__Work task__.
Line by line, transcribe all of the entries exactly.

__Data records__.
-- ==== Sys2Proof/Laws/State.lean ====
section
/-! SUPPORT. What each setter of the state leaves in each field: one equation per field and setter, so that no later proof
unfolds a record update. -/

namespace Sys2Proof.Machine

open Sys2Proof

/-! ### withTb -/

section

variable (s : State) (x : Timebase)

@[simp] theorem State.withTb_tb : (s.withTb x).tb = x := rfl
@[simp] theorem State.withTb_feedA : (s.withTb x).feedA = s.feedA := rfl
@[simp] theorem State.withTb_feedB : (s.withTb x).feedB = s.feedB := rfl
@[simp] theorem State.withTb_store : (s.withTb x).store = s.store := rfl
@[simp] theorem State.withTb_sel : (s.withTb x).sel = s.sel := rfl
@[simp] theorem State.withTb_launch : (s.withTb x).launch = s.launch := rfl
@[simp] theorem State.withTb_clip : (s.withTb x).clip = s.clip := rfl
@[simp] theorem State.withTb_lanes : (s.withTb x).lanes = s.lanes := rfl
@[simp] theorem State.withTb_splice : (s.withTb x).splice = s.splice := rfl
@[simp] theorem State.withTb_windows : (s.withTb x).windows = s.windows := rfl
@[simp] theorem State.withTb_mon : (s.withTb x).mon = s.mon := rfl
@[simp] theorem State.withTb_chg : (s.withTb x).chg = s.chg := rfl
@[simp] theorem State.withTb_lines : (s.withTb x).lines = s.lines := rfl
@[simp] theorem State.withTb_station : (s.withTb x).station = s.station := rfl
@[simp] theorem State.withTb_network : (s.withTb x).network = s.network := rfl
@[simp] theorem State.withTb_part : (s.withTb x).part = s.part := rfl
@[simp] theorem State.withTb_paramLock : (s.withTb x).paramLock = s.paramLock := rfl
@[simp] theorem State.withTb_draws : (s.withTb x).draws = s.draws := rfl
@[simp] theorem State.withTb_pending : (s.withTb x).pending = s.pending := rfl

end

/-! ### withStore -/

section

variable (s : State) (x : Store)

@[simp] theorem State.withStore_tb : (s.withStore x).tb = s.tb := rfl
@[simp] theorem State.withStore_feedA : (s.withStore x).feedA = s.feedA := rfl
@[simp] theorem State.withStore_feedB : (s.withStore x).feedB = s.feedB := rfl
@[simp] theorem State.withStore_store : (s.withStore x).store = x := rfl
@[simp] theorem State.withStore_sel : (s.withStore x).sel = s.sel := rfl
@[simp] theorem State.withStore_launch : (s.withStore x).launch = s.launch := rfl
@[simp] theorem State.withStore_clip : (s.withStore x).clip = s.clip := rfl
@[simp] theorem State.withStore_lanes : (s.withStore x).lanes = s.lanes := rfl
@[simp] theorem State.withStore_splice : (s.withStore x).splice = s.splice := rfl
@[simp] theorem State.withStore_windows : (s.withStore x).windows = s.windows := rfl
@[simp] theorem State.withStore_mon : (s.withStore x).mon = s.mon := rfl
@[simp] theorem State.withStore_chg : (s.withStore x).chg = s.chg := rfl
@[simp] theorem State.withStore_lines : (s.withStore x).lines = s.lines := rfl
@[simp] theorem State.withStore_station : (s.withStore x).station = s.station := rfl
@[simp] theorem State.withStore_network : (s.withStore x).network = s.network := rfl
@[simp] theorem State.withStore_part : (s.withStore x).part = s.part := rfl
@[simp] theorem State.withStore_paramLock : (s.withStore x).paramLock = s.paramLock := rfl
@[simp] theorem State.withStore_draws : (s.withStore x).draws = s.draws := rfl
@[simp] theorem State.withStore_pending : (s.withStore x).pending = s.pending := rfl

__Reply__.
-- ==== Sys2Proof/Laws/State.lean ====
section
/-! SUPPORT. What each setter of the state leaves in each field: one equation per field and setter, so that no later proof
unfolds a record update. -/

namespace Sys2Proof.Machine

open Sys2Proof

/-! ### withTb -/

section

variable (s : State) (x : Timebase)

@[simp] theorem State.withTb_tb : (s.withTb x).tb = x := rfl
@[simp] theorem State.withTb_feedA : (s.withTb x).feedA = s.feedA := rfl
@[simp] theorem State.withTb_feedB : (s.withTb x).feedB = s.feedB := rfl
@[simp] theorem State.withTb_store : (s.withTb x).store = s.store := rfl
@[simp] theorem State.withTb_sel : (s.withTb x).sel = s.sel := rfl
@[simp] theorem State.withTb_launch : (s.withTb x).launch = s.launch := rfl
@[simp] theorem State.withTb_clip : (s.withTb x).clip = s.clip := rfl
@[simp] theorem State.withTb_lanes : (s.withTb x).lanes = s.lanes := rfl
@[simp] theorem State.withTb_splice : (s.withTb x).splice = s.splice := rfl
@[simp] theorem State.withTb_windows : (s.withTb x).windows = s.windows := rfl
@[simp] theorem State.withTb_mon : (s.withTb x).mon = s.mon := rfl
@[simp] theorem State.withTb_chg : (s.withTb x).chg = s.chg := rfl
@[simp] theorem State.withTb_lines : (s.withTb x).lines = s.lines := rfl
@[simp] theorem State.withTb_station : (s.withTb x).station = s.station := rfl
@[simp] theorem State.withTb_network : (s.withTb x).network = s.network := rfl
@[simp] theorem State.withTb_part : (s.withTb x).part = s.part := rfl
@[simp] theorem State.withTb_paramLock : (s.withTb x).paramLock = s.paramLock := rfl
@[simp] theorem State.withTb_draws : (s.withTb x).draws = s.draws := rfl
@[simp] theorem State.withTb_pending : (s.withTb x).pending = s.pending := rfl

end

/-! ### withStore -/

section

variable (s : State) (x : Store)

@[simp] theorem State.withStore_tb : (s.withStore x).tb = s.tb := rfl
@[simp] theorem State.withStore_feedA : (s.withStore x).feedA = s.feedA := rfl
@[simp] theorem State.withStore_feedB : (s.withStore x).feedB = s.feedB := rfl
@[simp] theorem State.withStore_store : (s.withStore x).store = x := rfl
@[simp] theorem State.withStore_sel : (s.withStore x).sel = s.sel := rfl
@[simp] theorem State.withStore_launch : (s.withStore x).launch = s.launch := rfl
@[simp] theorem State.withStore_clip : (s.withStore x).clip = s.clip := rfl
@[simp] theorem State.withStore_lanes : (s.withStore x).lanes = s.lanes := rfl
@[simp] theorem State.withStore_splice : (s.withStore x).splice = s.splice := rfl
@[simp] theorem State.withStore_windows : (s.withStore x).windows = s.windows := rfl
@[simp] theorem State.withStore_mon : (s.withStore x).mon = s.mon := rfl
@[simp] theorem State.withStore_chg : (s.withStore x).chg = s.chg := rfl
@[simp] theorem State.withStore_lines : (s.withStore x).lines = s.lines := rfl
@[simp] theorem State.withStore_station : (s.withStore x).station = s.station := rfl
@[simp] theorem State.withStore_network : (s.withStore x).network = s.network := rfl
@[simp] theorem State.withStore_part : (s.withStore x).part = s.part := rfl
@[simp] theorem State.withStore_paramLock : (s.withStore x).paramLock = s.paramLock := rfl
@[simp] theorem State.withStore_draws : (s.withStore x).draws = s.draws := rfl
@[simp] theorem State.withStore_pending : (s.withStore x).pending = s.pending := rfl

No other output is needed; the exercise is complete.